Xilinx put many of its chief architects and lead technologists onto the Everest project initially; now it has about 1,500 engineers working on it. The plan is to roll out multiple products that will include devices that will scale to 50 billion transistors. The company is making early software tools available to some customers now, and Everest will tape out later this year. Customer shipments will begin in 2019. The company said Everest will deliver 20 times the performance on deep neural networks of Xilinx’s current 16 nanometer Virtex VU9P FPGAs, and the Everest-based 5G remote radio heads will have four times the bandwidth of the latest 16 nanometer radios.
Peng said the rapid innovation and changes in the industry and the demands from AI, big data analytics and other emerging workloads will overwhelm traditional CPUs and GPUs and will demand greater adaptability from compute architectures.

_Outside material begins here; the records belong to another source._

/-- Settles O41: the two next states are one but for F. -/
theorem flagsNeverSteerExecution : Obligations.FlagsNeverSteerExecution := by
  intro s v
  obtain ⟨t, ht, w, hu⟩ := step_setReg_f s v
  exact ⟨t, _, ht, hu, fun x hx => State.getReg_setReg_ne t w hx, rfl, rfl, rfl, rfl⟩

/-! ### The obligations on reachable states -/

/-- Settles O42: no memory is listed and F is 0. -/
theorem powerOnMeetsTheMachineInvariant : Obligations.PowerOnMeetsTheMachineInvariant := by
  unfold Obligations.PowerOnMeetsTheMachineInvariant
  decide

/-- Settles O44: every piece named is 0 there. -/
theorem powerOnMeetsTheReachableFacts : Obligations.PowerOnMeetsTheReachableFacts := by
  unfold Obligations.PowerOnMeetsTheReachableFacts
  decide

/-- What holds of every loaded power-on state and is kept by every step holds of every reachable state. -/
theorem Reachable.of_invariant {cfg : Config} {P : State → Prop}
    (hload : ∀ image s, romLoad cfg image State.reset = .next s → P s)
    (hstep : ∀ s, P s → ∃ t, step s = .next t ∧ P t) {s : State} (hs : Reachable cfg s) : P s := by
  induction hs with
  | loaded image s h => exact hload image s h
  | stepped s t _ h ih =>
    obtain ⟨t', ht', hP⟩ := hstep s ih
    rwa [Host.Outcome.next.inj (h.symm.trans ht')]

/-- Settles O46: a load keeps the canonical form and touches no register, and each invariant is kept by every step. -/
theorem reachableStatesMeetBothInvariants : Obligations.ReachableStatesMeetBothInvariants := by
  refine fun cfg s hs => ⟨hs.of_invariant (fun image s h => ?_) everyStepKeepsTheMachineInvariant,
    hs.of_invariant (fun image s h => ?_) everyStepKeepsTheReachableFacts⟩
  · obtain ⟨hmem, hF⟩ := powerOnMeetsTheMachineInvariant
    obtain ⟨hfits, rfl⟩ := load_next h
    exact ⟨Memory.storeAll_wf hmem hfits, hF⟩
  · obtain ⟨-, rfl⟩ := load_next h
    exact powerOnMeetsTheReachableFacts

end Sys2Proof.Machine

/-!
PROOFS. 20_memory.md sections 4 and 6: the bus history of a step, and a store ahead of pc.
-/

namespace Sys2Proof.Machine

/-! ### The reads (rules R49 and R59) -/

theorem fetchLength_of_insn {s : State} {i : Instr} (h : fetch s = .insn i) : fetchLength s = i.length := by
  rw [fetchLength, (fetch_eq_insn_iff.mp h).1, decodeOpcode_byte]
  rfl

theorem fetchLength_of_unrecognized {s : State} {op : Byte} (h : fetch s = .unrecognized op) : fetchLength s = 1 := by
  obtain ⟨-, hop⟩ := fetch_eq_unrecognized_iff.mp h
  rw [fetchLength, decodeOpcode_eq_unrecognized_iff_le.mpr hop]

/-- An unrecognized byte is no byte of the table. -/
theorem ne_of_toNat_ge {op v : Byte} (hop : 0x09 ≤ op.toNat) (hv : v.toNat < 0x09) : op ≠ v := by
  rintro rfl
  omega

/-- The addresses of a fetch by the byte at pc. -/
theorem fetchAddresses_eq (s : State) : fetchAddresses s =
    if s.readByte s.pc = 0x01 ∨ s.readByte s.pc = 0x08 then [s.pc, s.pc + 1, s.pc + 2]
    else if s.readByte s.pc = 0x06 then [s.pc, s.pc + 1] else [s.pc] := by
  cases hf : fetch s with
  | insn i =>
    obtain ⟨hop, -⟩ := fetch_eq_insn_iff.mp hf
    rw [fetchAddresses, fetchLength_of_insn hf, hop]
    cases i <;> simp [Instr.length, Instr.opcode, Opcode.length, Opcode.format, Format.length, Opcode.byte, List.range_succ]
  | unrecognized op =>
    obtain ⟨-, hop⟩ := fetch_eq_unrecognized_iff.mp hf
    rw [fetchAddresses, fetchLength_of_unrecognized hf, if_neg (ne_of_toNat_ge hop (by decide)),
      if_neg (not_or_intro (ne_of_toNat_ge hop (by decide)) (ne_of_toNat_ge hop (by decide)))]
    exact congrArg (fun a => [a]) (BitVec.add_zero s.pc)

theorem fetchAddresses_nodup (s : State) : (fetchAddresses s).Nodup := by
  rw [fetchAddresses_eq]
  split_ifs <;> simp

/-! ### The writes (rule R49) -/

/-- The data writes of the step taken at a running state. -/
def stepWrites (s : State) : List (Word × Byte) :=
  match fetch s with
  | .insn i => dataWrites i s
  | .unrecognized _ => []

theorem stepWrites_of_insn {s : State} {i : Instr} (h : fetch s = .insn i) : stepWrites s = dataWrites i s := by
  rw [stepWrites, h]

theorem stepWrites_of_unrecognized {s : State} {op : Byte} (h : fetch s = .unrecognized op) : stepWrites s = [] := by
  rw [stepWrites, h]

/-- The data writes by the byte at pc. -/
theorem stepWrites_eq (s : State) : stepWrites s =
    if s.readByte s.pc = 0x02 then [(addressBC s, s.r.a)]
    else if s.readByte s.pc = 0x08 then
      [(immediate16 s, s.sp.extractLsb' 0 8), (immediate16 s + 1, s.sp.extractLsb' 8 8)]
    else [] := by
  cases hf : fetch s with
  | insn i =>
    obtain ⟨hop, hi⟩ := fetch_eq_insn_iff.mp hf
    rw [stepWrites_of_insn hf, hop]
    cases i with
    | ldnnSP nn =>
      obtain rfl := Instr.ldnnSP.inj hi
      rfl
    | _ => rfl
  | unrecognized op =>
    obtain ⟨-, hop⟩ := fetch_eq_unrecognized_iff.mp hf
    rw [stepWrites_of_unrecognized hf, if_neg (ne_of_toNat_ge hop (by decide)), if_neg (ne_of_toNat_ge hop (by decide))]

theorem length_stepWrites_le (s : State) : (stepWrites s).length ≤ 2 := by
  rw [stepWrites_eq]
  split_ifs <;> simp

/-! ### The history of a step (decisions D12 and D21) -/

theorem stepAccesses_of_stopped {s : State} (h : s.fault.isSome = true) : stepAccesses s = [] := by
  obtain ⟨x, hx⟩ := Option.isSome_iff_exists.mp h
  rw [stepAccesses, hx]

theorem stepAccesses_of_running {s : State} (hrun : s.fault = none) : stepAccesses s =
    (fetchAddresses s).map (fun a => .read a (s.readByte a)) ++ (stepWrites s).map fun w => .write w.1 w.2 := by
  rw [stepAccesses, hrun, stepWrites]
  cases fetch s <;> rfl

theorem foldl_apply_reads (m : Memory) (s : State) (as : List Word) :
    (as.map fun a => BusAccess.read a (s.readByte a)).foldl BusAccess.apply m = m := by
  rw [List.foldl_map]
  exact List.foldl_fixed as

/-- Replaying a running step's history is replaying its writes. -/
theorem replay_of_running {s : State} (hrun : s.fault = none) : (stepAccesses s).foldl BusAccess.apply s.mem =
    (stepWrites s).foldl (fun m w => m.writeByte w.1 w.2) s.mem := by
  rw [stepAccesses_of_running hrun, List.foldl_append, foldl_apply_reads, List.foldl_map]
  rfl

theorem exists_step_replay (s : State) :
    ∃ t, step s = .next t ∧ (stepAccesses s).foldl BusAccess.apply s.mem = t.mem := by
  refine exists_step_next s (fun hstopped => ?_) (fun op hrun hop => ?_) fun i hrun hi => ?_
  · rw [stepAccesses_of_stopped hstopped, List.foldl_nil]
  · rw [replay_of_running hrun, stepWrites_of_unrecognized hop]
    rfl
  · rw [replay_of_running hrun, stepWrites_of_insn hi, advancePc_mem, handled_mem]

theorem length_fetchAddresses_bounds (s : State) : 1 ≤ (fetchAddresses s).length ∧ (fetchAddresses s).length ≤ 3 := by
  rw [fetchAddresses_eq]
  split_ifs <;> simp
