-- ==== Sys2Proof/Machine/Cycle.lean ====
section
/-!
DEFINITION. One step of the block with its host: what the host presents, sampling the output ports, reset, accepting
a command, and the cycles of a command in flight (44 R170, 70 R220 to R226). One step is one clock cycle. DESIGN CHOICE (log 20).
-/

namespace Sys2Proof.Machine

/-- What the input ports carry when the host presents nothing more: no reset, no start, and the operand ports held
for a command in flight. DESIGN CHOICE (log 5). -/
def State.quietStep (s : State) : HostStep :=
  match s.inFlight with
  | some p => { rst := false, words := { cmd := cmdOf false p.mode, ua := p.ua, ub := p.ub }, reads := [] }
  | none =>
    { rst := false, words := { cmd := cmdOf false .svpwm, ua := s.cfg.numFormat.zero, ub := s.cfg.numFormat.zero },
      reads := [] }

/-- What the host presents in the coming step. -/
def State.presented (s : State) : HostStep :=
  match s.host with
  | h :: _ => h
  | [] => s.quietStep

/-- The host has presented its coming step. -/
def State.hostAdvance (s : State) : State := { s with host := s.host.tail }

/-- What the block holds as its command in flight (70 R224). -/
def State.setInFlight (s : State) (p : Option InFlight) : State := { s with inFlight := p }

/-- Whether the operand ports still carry the values of the command in flight (70 R226). -/
def InFlight.held (p : InFlight) (w : CmdWords) : Bool :=
  decide (cmdMode w.cmd = p.mode) && sameNum p.ua w.ua && sameNum p.ub w.ub

/-- Accepting a command that needs more than one cycle (70 R224): the operands are those present now (R226), and
`done_o = 0`. Operands no port could carry are refused. DEDUCED (log 14). -/
def State.accept (s : State) (w : CmdWords) : Host.Outcome State Fault Refusal :=
  if w.wf s.cfg.numFormat then
    .next ((s.setInFlight (some
      { mode := cmdMode w.cmd, ua := w.ua, ub := w.ub, left := s.cfg.latency - 1 })).setDone false)
  else .refused .operandFormat

/-- A cycle of a command in flight (70 R224, R226): a start is a fault, then a changed operand; the last cycle
completes the command, and any other only counts. The order of the faults is DEDUCED (log 10), that the operands are held
through the last cycle too a DESIGN CHOICE (log 11). -/
def State.flightCycle (s : State) (p : InFlight) (w : CmdWords) : Host.Outcome State Fault Refusal :=
  if cmdStart w.cmd then .fault .startWhileBusy
  else if !p.held w then .fault .operandsChanged
  else if p.left ≤ 1 then exec (modulateInstr p.mode p.ua p.ub) (s.setInFlight none)
  else .next ((s.setInFlight (some { p with left := p.left - 1 })).setDone false)

/-- The block's own part of a step (44 R170): reset wins (60 R203); a command in flight goes on; else the presented
command is accepted, and with `LATENCY = 1` completes at once (70 R224). -/
def State.cycle (s : State) (h : HostStep) : Host.Outcome State Fault Refusal :=
  if h.rst then .next s.applyReset
  else match s.inFlight with
    | some p => s.flightCycle p h.words
    | none =>
      if cmdStart h.words.cmd && decide (1 < s.cfg.latency) then s.accept h.words
      else exec (decodeWords h.words) s

/-- A step: the host's samples, which see the registers as the last completed command left them (20_memory R67, log 8),
and then the block's cycle. A sample of a result port while `RESULT_VALID = 0` is the fault `READ_UNWRITTEN` of 60 R206
(10_state R50). DEDUCED (log 8, log 10). -/
def State.hostCycle (s : State) : Host.Outcome State Fault Refusal :=
  if s.readsFault s.presented.reads then .fault .readUnwritten
  else s.hostAdvance.cycle s.presented

/-- The state whose next step presents these words to an idle block. -/
def State.present (s : State) (w : CmdWords) : State :=
  { s with inFlight := none, host := { rst := false, words := w, reads := [] } :: s.host.tail }

end Sys2Proof.Machine
end

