/-- R103, R134, R139: the evaluation order of PROJECT, CM_BOUNDS and the duty values in a binary format, and that of
the SpaceVectorPWM common mode (R135), with the literals' encodings written out. -/
def Obligations.BinaryEvaluationOrder : Prop :=
  (∀ c ua ub : BitVec 64,
    project (arith64 c) ua ub =
      { ta := ub
        tb := ieeeDiv binary64Layout (ieeeSub binary64Layout (ieeeNeg binary64Layout (ieeeMul binary64Layout c ua)) ub)
          0x4000000000000000#64
        tc := ieeeDiv binary64Layout (ieeeSub binary64Layout (ieeeMul binary64Layout c ua) ub) 0x4000000000000000#64 }) ∧
  (∀ c d1 d2 : BitVec 64,
    cmBounds (arith64 c) { d1 := d1, d2 := d2 } =
      { v0min := ieeeAdd binary64Layout
          (ieeeAdd binary64Layout 0xBFE0000000000000#64 (ieeeDiv binary64Layout d1 0x4008000000000000#64))
          (ieeeDiv binary64Layout (ieeeMul binary64Layout 0x4000000000000000#64 d2) 0x4008000000000000#64)
        v0max := ieeeSub binary64Layout
          (ieeeSub binary64Layout 0x3FE0000000000000#64
            (ieeeDiv binary64Layout (ieeeMul binary64Layout 0x4000000000000000#64 d1) 0x4008000000000000#64))
          (ieeeDiv binary64Layout d2 0x4008000000000000#64) }) ∧
  (∀ c d1 d2 v : BitVec 64,
    let base := ieeeSub binary64Layout
      (ieeeSub binary64Layout (ieeeAdd binary64Layout 0x3FE0000000000000#64 v)
        (ieeeDiv binary64Layout d1 0x4008000000000000#64))
      (ieeeDiv binary64Layout (ieeeMul binary64Layout 0x4000000000000000#64 d2) 0x4008000000000000#64)
    dutyLadder (arith64 c) { d1 := d1, d2 := d2 } v =
      (base, ieeeAdd binary64Layout base d2, ieeeAdd binary64Layout (ieeeAdd binary64Layout base d2) d1)) ∧
  (∀ c d1 d2 : BitVec 64, svpwmRaw (arith64 c) { d1 := d1, d2 := d2 } =
    ieeeDiv binary64Layout (ieeeSub binary64Layout d2 d1) 0x4018000000000000#64) ∧
  (∀ c d1 d2 : BitVec 32, svpwmRaw (arith32 c) { d1 := d1, d2 := d2 } =
    ieeeDiv binary32Layout (ieeeSub binary32Layout d2 d1) 0x40C00000#32) ∧
  (∀ c ua ub : BitVec 32,
    project (arith32 c) ua ub =
      { ta := ub
        tb := ieeeDiv binary32Layout (ieeeSub binary32Layout (ieeeNeg binary32Layout (ieeeMul binary32Layout c ua)) ub)
          0x40000000#32
        tc := ieeeDiv binary32Layout (ieeeSub binary32Layout (ieeeMul binary32Layout c ua) ub) 0x40000000#32 }) ∧
  (∀ c d1 d2 : BitVec 32,
    cmBounds (arith32 c) { d1 := d1, d2 := d2 } =
      { v0min := ieeeAdd binary32Layout
          (ieeeAdd binary32Layout 0xBF000000#32 (ieeeDiv binary32Layout d1 0x40400000#32))
          (ieeeDiv binary32Layout (ieeeMul binary32Layout 0x40000000#32 d2) 0x40400000#32)
        v0max := ieeeSub binary32Layout
          (ieeeSub binary32Layout 0x3F000000#32
            (ieeeDiv binary32Layout (ieeeMul binary32Layout 0x40000000#32 d1) 0x40400000#32))
          (ieeeDiv binary32Layout d2 0x40400000#32) }) ∧
  (∀ c d1 d2 v : BitVec 32,
    let base := ieeeSub binary32Layout
      (ieeeSub binary32Layout (ieeeAdd binary32Layout 0x3F000000#32 v) (ieeeDiv binary32Layout d1 0x40400000#32))
      (ieeeDiv binary32Layout (ieeeMul binary32Layout 0x40000000#32 d2) 0x40400000#32)
    dutyLadder (arith32 c) { d1 := d1, d2 := d2 } v =
      (base, ieeeAdd binary32Layout base d2, ieeeAdd binary32Layout (ieeeAdd binary32Layout base d2) d1))

/-! ## sector_classifier (41) -/

/-- R110, R111, R112, R113: the classification tables, each `≤` and `≥` being the else of its strict partner, and each
tie taking the else column; for every number format. -/
def Obligations.ClassifierTables : Prop :=
  ∀ (α : Type) (A : Arith α) (t : Proj α),
    (A.lt A.zero t.ta = true → A.lt A.zero t.tc = true →
      classifyTree A t = { s6 := 0, s12 := if A.lt t.ta t.tc then 0 else 1 }) ∧
    (A.lt A.zero t.ta = true → A.lt A.zero t.tc = false → A.lt t.tb A.zero = true →
      classifyTree A t = { s6 := 1, s12 := if A.lt t.tb t.tc then 2 else 3 }) ∧
    (A.lt A.zero t.ta = true → A.lt A.zero t.tc = false → A.lt t.tb A.zero = false →
      classifyTree A t = { s6 := 2, s12 := if A.lt t.tb t.ta then 4 else 5 }) ∧
    (A.lt A.zero t.ta = false → A.lt t.tc A.zero = true →
      classifyTree A t = { s6 := 3, s12 := if A.lt t.tc t.ta then 6 else 7 }) ∧
    (A.lt A.zero t.ta = false → A.lt t.tc A.zero = false → A.lt A.zero t.tb = true →
      classifyTree A t = { s6 := 4, s12 := if A.lt t.tc t.tb then 8 else 9 }) ∧
    (A.lt A.zero t.ta = false → A.lt t.tc A.zero = false → A.lt A.zero t.tb = false →
      classifyTree A t = { s6 := 5, s12 := if A.lt t.ta t.tb then 10 else 11 })

/-- R114: both schemes agree, `s6 = s12 div 2`, for every input of every number format, drawn sectors included. -/
def Obligations.SchemesAgree : Prop :=
  ∀ (α : Type) (A : Arith α) (t : Proj α) (n : Nat),
    (classify A t n).1.s6.val = (classify A t n).1.s12.val / 2

/-- R116: over ℝ the 12-sector index of a command at angle θ is the 30° wedge θ lies in, with θ = 0 and the zero
command in sector 11. -/
def Obligations.SectorAngleMap : Prop :=
  (∀ r θ : ℝ, 0 < r → θ ≠ 0 → ∀ k : Fin 12,
    (k.val : ℝ) * (Real.pi / 6) ≤ θ → θ < ((k.val : ℝ) + 1) * (Real.pi / 6) →
    (classifyTree realArith (project realArith (r * Real.cos θ) (r * Real.sin θ))).s12 = k) ∧
  (∀ r : ℝ, 0 ≤ r → (classifyTree realArith (project realArith r 0)).s12 = 11)

/-- R117: a projection that is not finite makes the sector a fresh draw, of which nothing is known but its range; and the
code reported is never a reserved one. That a draw is the free value `Config.drawSector` of a counter is the model's
(log 7). -/
def Obligations.NonfiniteSectorIsDrawn : Prop :=
  (∀ (α : Type) (A : Arith α) (t : Proj α) (n : Nat), projFinite A t = false →
    (classify A t n).1.s12 = Config.drawSector n ∧ (classify A t n).1.s6.val = (Config.drawSector n).val / 2 ∧
    (classify A t n).2 = n + 1) ∧
  (∀ (α : Type) (A : Arith α) (t : Proj α) (n : Nat), projFinite A t = true →
    classify A t n = (classifyTree A t, n)) ∧
  (∀ (α : Type) (A : Arith α) (t : Proj α) (n : Nat) (scheme : SectorScheme),
    sectorCodeValid scheme (sectorCode scheme (classify A t n).1))

/-! ## pwm_duty_synthesizer (42) and third_harmonic_injector (43) -/

/-- R131: the sector-pair coefficients, for every number format. -/
def Obligations.PairCoefficientTable : Prop :=
  ∀ (α : Type) (A : Arith α) (t : Proj α),
    (∀ s12 : Fin 12, s12 = 0 ∨ s12 = 1 → pairCoeff A (pairOf s12) t = { d1 := t.tc, d2 := t.ta }) ∧
    (∀ s12 : Fin 12, s12 = 2 ∨ s12 = 3 → pairCoeff A (pairOf s12) t = { d1 := A.neg t.tc, d2 := A.neg t.tb }) ∧
    (∀ s12 : Fin 12, s12 = 4 ∨ s12 = 5 → pairCoeff A (pairOf s12) t = { d1 := t.ta, d2 := t.tb }) ∧
    (∀ s12 : Fin 12, s12 = 6 ∨ s12 = 7 → pairCoeff A (pairOf s12) t = { d1 := A.neg t.ta, d2 := A.neg t.tc }) ∧
    (∀ s12 : Fin 12, s12 = 8 ∨ s12 = 9 → pairCoeff A (pairOf s12) t = { d1 := t.tb, d2 := t.tc }) ∧
    (∀ s12 : Fin 12, s12 = 10 ∨ s12 = 11 → pairCoeff A (pairOf s12) t = { d1 := A.neg t.tb, d2 := A.neg t.ta })

/-- R132: the coefficients of a classified command are not negative, in every number format. -/
def Obligations.CoefficientsNotNegative : Prop :=
  ∀ (α : Type) (A : Arith α), MachineArith A → ∀ t : Proj α,
    A.lt (pairCoeff A (pairOf (classifyTree A t).s12) t).d1 A.zero = false ∧
    A.lt (pairCoeff A (pairOf (classifyTree A t).s12) t).d2 A.zero = false

/-- R133, R135: the bounds and the unclamped SpaceVectorPWM common mode over ℝ. -/
def Obligations.CommonModeFormulas : Prop :=
  ∀ d1 d2 : ℝ,
    cmBounds realArith { d1 := d1, d2 := d2 } =
      { v0min := -1 / 2 + d1 / 3 + 2 * d2 / 3, v0max := 1 / 2 - 2 * d1 / 3 - d2 / 3 } ∧
    svpwmRaw realArith { d1 := d1, d2 := d2 } = (d2 - d1) / 6

/-- R136: the clamp of the SpaceVectorPWM common mode in every number format: the two forms; and between bounds that are not
crossed, either form gives the lower bound below it, the upper bound above it and the value itself otherwise. R137: over ℝ
ordered bounds leave it at their midpoint, and crossed bounds give V0min under `V0MIN` and V0max under `V0MAX`. -/
def Obligations.SvpwmCommonModeClamp : Prop :=
  (∀ (α : Type) (A : Arith α) (d : Coeff α) (b : Bounds α), let v := svpwmRaw A d
    cmSvpwm A .v0min d b = (if A.lt v b.v0min then b.v0min else if A.lt b.v0max v then b.v0max else v) ∧
    cmSvpwm A .v0max d b = (if A.lt b.v0max v then b.v0max else if A.lt v b.v0min then b.v0min else v)) ∧
  (∀ (α : Type) (A : Arith α), MachineArith A → ∀ (d : Coeff α) (b : Bounds α) (crossed : CmCrossed),
    A.lt b.v0max b.v0min = false → let v := svpwmRaw A d
    (A.lt v b.v0min = true → cmSvpwm A crossed d b = b.v0min) ∧
    (A.lt b.v0max v = true → cmSvpwm A crossed d b = b.v0max) ∧
    (A.lt v b.v0min = false → A.lt b.v0max v = false → cmSvpwm A crossed d b = v)) ∧
  ∀ d : Coeff ℝ, let b := cmBounds realArith d
    (b.v0min ≤ b.v0max → ∀ crossed, cmSvpwm realArith crossed d b = (b.v0min + b.v0max) / 2) ∧
    (b.v0max < b.v0min →
      cmSvpwm realArith .v0min d b = b.v0min ∧ cmSvpwm realArith .v0max d b = b.v0max)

“We’re in the era of exponential change and the speed of innovation is really outpacing silicon design cycles, so even while Moore’s Law is stretching out and being more difficult, even if we’re staying the same, people need to get to market with new innovations [and] new business models leveraging the data that’s being generated on an exponential basis is really going to outpace what you can do with silicon anyway,” he said.
“The world of CPU-centric computing is over. It’s well understood that the future of computing is going to be more of a heterogeneous architecture where there will be accelerators somewhere in the system or the datacenter. It’s as much driven by the nature of the workload and the exponential increase in that, as well as the fact that Moore’s Law really has been slowing down if not completely stopped working. It’s certainly has stopped working from an economic perspective, even though we know how to scale to the next process node, from an economic perspective that everything is getting better, faster, cheaper, that’s really not working anymore, and actually hasn’t been working for a few nodes. What that means is that in this new era, architecture will be heterogeneous with accelerators.”